Telling other people they are wrong is classic engineer bullshit.

> Telling other people they are wrong

So maybe she is an engineer... since she said there was no data breach.

I bet they have the top security certifications up-to-date.

Glitch or poorly written software by a startup?

Why is the "by a startup" relevant?

They have been owned by Equifax for a while now, not sure startup is even an accurate term for CK, let alone why that would matter.

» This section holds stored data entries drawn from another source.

-- ==== Sys2Proof/Machine/Agents.lean ====
section
/-! DEFINITION. The steps of the two agents (60_exceptions.md R320 to R322): what each does in a turn. -/

namespace Sys2Proof.Machine

/-- An agent takes one presented word: decode it (a reserved kind is refused, R127), and run it if the agent's
interface can issue it (R120, log 13). -/
def runWord (a : Agent) (w : TransWord) (s : State) : Result :=
  match decode w with
  | .error (.reservedKind kind) => .refused (.reservedKind kind)
  | .ok i => if i.agent = a then exec i s else .refused .wrongPort

/-- A producer turn (R321): the next publish event while one is pending (R161), else the next presented transaction, else
nothing. -/
def producerStep (s : State) : Result :=
  match s.pub with
  | some p => .next (publishEvent s.pick p s)
  | none =>
    match s.producerIn with
    | [] => .next s
    | w :: rest => runWord .producer w { s with producerIn := rest }

/-- A consumer turn (R322): the next presented transaction, else nothing. -/
def consumerStep (s : State) : Result :=
  match s.consumerIn with
  | [] => .next s
  | w :: rest => runWord .consumer w { s with consumerIn := rest }

/-- The next turn of the interleaving (R103, R320). With no turn listed no agent is scheduled and nothing changes
(R329; log 1). -/
def takeTurn (s : State) : Result :=
  match s.turns with
  | [] => .next s
  | .producer pick :: rest => producerStep { s with turns := rest, pick := pick }
  | .consumer :: rest => consumerStep { s with turns := rest }

/-- Present one word so that the next turn runs it (log 3): it becomes the first word of the agent whose interface
issues its kind, that agent's turn is the next, and for the producer no publish is pending (R161). -/
def presentWord (w : TransWord) (s : State) : State :=
  if w.extractLsb' 60 4 = 0x4 ∨ w.extractLsb' 60 4 = 0x5 then
    { s with consumerIn := w :: s.consumerIn, turns := .consumer :: s.turns }
  else
    { s with producerIn := w :: s.producerIn, turns := .producer 0 :: s.turns, pub := none }

end Sys2Proof.Machine
end

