-- ==== Sys2Proof/Machine/Step.lean ====
section
/-! DEFINITION. One step of RA-CORE: one turn of one agent. -/

namespace Sys2Proof.Machine

/-- One step: the next turn of the interleaving. -/
def step (s : State) : Host.Outcome State Fault Refusal := takeTurn s

/-- s with one transaction word presented as the very next thing to run (log 3). -/
def State.withFetchWord (s : State) (nbits w : Nat) : State :=
  presentWord (BitVec.ofNat 64 (w % 2 ^ nbits)) s

end Sys2Proof.Machine
end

Edit: Ok, they may not be owned by Equifax, but they are 10+ years old with 700 employees and over $500 million in revenue in 2016. I don't know what definition of 'startup' you use, but that doesn't meet my definition.

I don't think that's true.


Even if you delete your account, they probably still keep and sell your data to anyone who asks.

Is there any way to force a US company to scrub your data, including from logs and backups?

If you haven't read it, please read https://www.creditkarma.com/about/privacy-20190404/

I haven't read it in detail, but they may cover your first sentence.

Read it - they don't delete your data.

I was specifically addressing the "sell your data to anyone who asks" part. Keeping it is one thing, suggesting they sell it to anyone who asks is another. My guess is, no - they don't do that.

Keeping your data and selling it anonymized is no better. They should not profit from your data when you leave.